Note that you can also add this POJO into bower.json in JSON form, but if you specify an overrides directly when calling bower-files, it will override the bower.json version.

Troubleshooting

There are a few things that can go wrong.

Make sure you bower install. That will solve a lot of your issues.

Occasionally, you will come across a bower component that doesn't have a main property defined in it's bower.json (jQuery didn't used to have it). Because this is how we determine which files to include, it won't include the component, but it will return an error. You can, however, provide it with the correct file.

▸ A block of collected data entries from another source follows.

-- ==== Sys2Proof/Tests/Slice0.lean ====
section
/-! SUPPORT. The model's own tests: ill-formed terms refused, words of every command decoded, single steps
with the values of spec/95_test_vectors.md and of the rules' examples, and for every statement with
hypotheses a witness that meets them all. -/

namespace Sys2Proof.Tests

open Sys2Proof.Machine Sys2Proof.Safety

/-! ## Well-formedness and the decoder -/

theorem test_trunc_zero_digits_ill_formed : ¬ (Instr.trunc 0).WellFormed := by decide
theorem test_hotp_zero_digits_ill_formed : ¬ (Instr.hotp 0).WellFormed := by decide
theorem test_totp_zero_digits_ill_formed : ¬ (Instr.totp 0).WellFormed := by decide
theorem test_digits_one_and_fifteen_well_formed :
    (Instr.trunc 1).WellFormed ∧ (Instr.hotp 15).WellFormed ∧ (Instr.totp 15).WellFormed := by decide

/- Words bit by bit, RSV DATA DIG OP (spec/30_encoding.md R80, R85). -/
theorem test_decode_nop : decode 0b0000000000000000_00000000_0000_0000 = .ok .nop := by decide
theorem test_decode_keyclr : decode 0b0000000000000000_00000000_0000_0001 = .ok .keyclr := by decide
theorem test_decode_b32push :
    decode 0b0000000000000000_01001101_0000_0010 = .ok (.b32push 0x4D) := by decide
theorem test_decode_keypush :
    decode 0b0000000000000000_10000001_0000_0011 = .ok (.keypush 0x81) := by decide
theorem test_decode_tctr : decode 0b0000000000000000_00000000_0000_0100 = .ok .tctr := by decide
theorem test_decode_trunc :
    decode 0b0000000000000000_00000000_0110_0101 = .ok (.trunc 6) := by decide
theorem test_decode_hotp :
    decode 0b0000000000000000_00000000_1111_0110 = .ok (.hotp 15) := by decide
theorem test_decode_totp :
    decode 0b0000000000000000_00000000_1000_0111 = .ok (.totp 8) := by decide
theorem test_decode_verify : decode 0b0000000000000000_00000000_0000_1000 = .ok .verify := by decide
theorem test_decode_abort : decode 0b0000000000000000_00000000_0000_1001 = .ok .abort := by decide

/- The words of spec/30_encoding.md R92. -/
theorem test_encode_words :
    encode .nop = 0x00000000 ∧ encode .keyclr = 0x00000001 ∧ encode (.b32push 0x4D) = 0x00004D02 ∧
      encode (.keypush 0xFF) = 0x0000FF03 ∧ encode .tctr = 0x00000004 ∧
      encode (.trunc 15) = 0x000000F5 ∧ encode (.hotp 6) = 0x00000066 ∧
      encode (.totp 8) = 0x00000087 ∧ encode .verify = 0x00000008 ∧
      encode .abort = 0x00000009 := by decide

/- The illegal words of spec/95_test_vectors.md L2.8. -/
theorem test_illegal_words :
    ([0x00000010, 0x00000100, 0x00010000, 0x80000004, 0x0000000A, 0x0000000F, 0x00000005, 0x00000006,
      0x00000007, 0x00004D12, 0x00000019, 0x00000108] : List Word).all
      (fun w => !legal w && !(decode w).isOk) = true := by decide

theorem test_table_word : decodeTableWord 32 0x00000035 = some (.trunc 3) ∧
    decodeTableWord 32 0x00000005 = none := by decide

/-! ## Single steps -/

/-- Does one step answer a next state that passes the check? -/
def after (s : State) (check : State → Bool) : Bool :=
  match step s with
  | .next t => check t
  | .fault _ => false
  | .refused _ => false

/-- The key "12345678901234567890". -/
def rfcKey : List Byte :=
  [0x31, 0x32, 0x33, 0x34, 0x35, 0x36, 0x37, 0x38, 0x39, 0x30,
    0x31, 0x32, 0x33, 0x34, 0x35, 0x36, 0x37, 0x38, 0x39, 0x30]

/-- The reset block with that key loaded. -/
def keyed : State := { State.reset with key := rfcKey ++ List.replicate 44 0, keyLen := 20 }

/-- The word is accepted and the core moves next. -/
def running (w : Word) (s : State) : State := { s with cmd := w, fsm := .exec, turns := [.core] }

/-- The word sent a request, its answer is held and the core moves next. -/
def answered (w : Word) (r : HmacResp) (s : State) : State :=
  { s with cmd := w, fsm := .resp, resp := some r, turns := [.core] }

/-- The host moves next. -/
def hostMoves (op : HostOp) (s : State) : State := { s with turns := [.host op] }

/-- A digest from five words, as H0 to H4 read. -/
def digestOf (a b c d e : Word) : Digest := chainBytes ⟨a, b, c, d, e⟩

In your own bower.json, provide an "overrides" property that looks something like this:

{
  ...
  "overrides": {
    "jquery": {
      "main": "./dist/jquery.js"
    }
  }
}

The main property can be a string representing the relative path within the component directory to the main file to be included, or it can be an array of relative paths, or even a relative glob.

Development

You can also run npm test, and it does basically does the same thing as gulp test, but an error will be thrown because it does some more istanbul stuff to send data to the coverage server. When this project runs through travis, it also sends coverage data to coveralls.io.

When forking and doing pull requests, work off of the develop branch. I won't be super strict on this, but it's what I would prefer. That way we can keep master clean.